Good reservoir management requires the prediction of reliable oil and gas rates. In general, the degree of difficulty in making these predictions depends on the displacement process. For example, good predictions of primary depletion or gravity drainage by gas-cap expansion can usually be obtained by coarsely gridded finite-difference simulations. However, processes where injected water or gas must be tracked from injector to producer typically require finely-gridded simulations. Accurate prediction of oil and gas rates frequently require finely gridded simulations which contain (1) rock-measured relative permeabilities and (2) a reservoir description that accurately predicts high-permeability zones (thieves) and low-permeability barriers (e.g., shale location, size, and continuity). At Prudhoe Bay, modeling of miscible gas processes generally requires vertical grid blocks of the order of one foot to match field-measured saturation profiles. At the present time, three-dimensional, compositional modeling of gas displacement processes that satisfy these two requirements require at least a week of CPU time on IBM-590 workstation for a single pattern. Thus, it is not currently practical to use finely gridded finite-difference simulators to model large sections of a field.

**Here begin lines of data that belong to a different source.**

-- ==== Sys2Proof/Machine/Dispatch.lean ====
section
/-! DEFINITION. Dispatch of a decoded command (R67): one arm for each constructor of Instr. -/

namespace Sys2Proof.Machine

/-- `case op of` of R67. The check of `init` is in the meanings that read the state (R153). -/
def exec (i : Instr) (s : State) : Host.Outcome State Fault Refusal :=
  match i with
  | .seed v => Sys2Proof.Machine.execSeed v s
  | .next => Sys2Proof.Machine.execNext s
  | .jump32 => Sys2Proof.Machine.execJump32 s
  | .jump64 => Sys2Proof.Machine.execJump64 s
  | .jump96 => Sys2Proof.Machine.execJump96 s
  | .load a b => Sys2Proof.Machine.execLoad a b s
  | .read => Sys2Proof.Machine.execRead s

end Sys2Proof.Machine
end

Traditionally, three approaches have been used to address this problem -- pseudo relative permeabilities, tank models, and streamtubes. Pseudo relative permeabilities are generally successful only when the saturation history experienced in the coarse-grid simulation will always be similar to the fine-grid simulation. Tank models can be difficult to apply when the original pattern changes by infill drilling or well conversions, and streamtube models have had difficulty when the initial conditions are not homogeneous along each streamline.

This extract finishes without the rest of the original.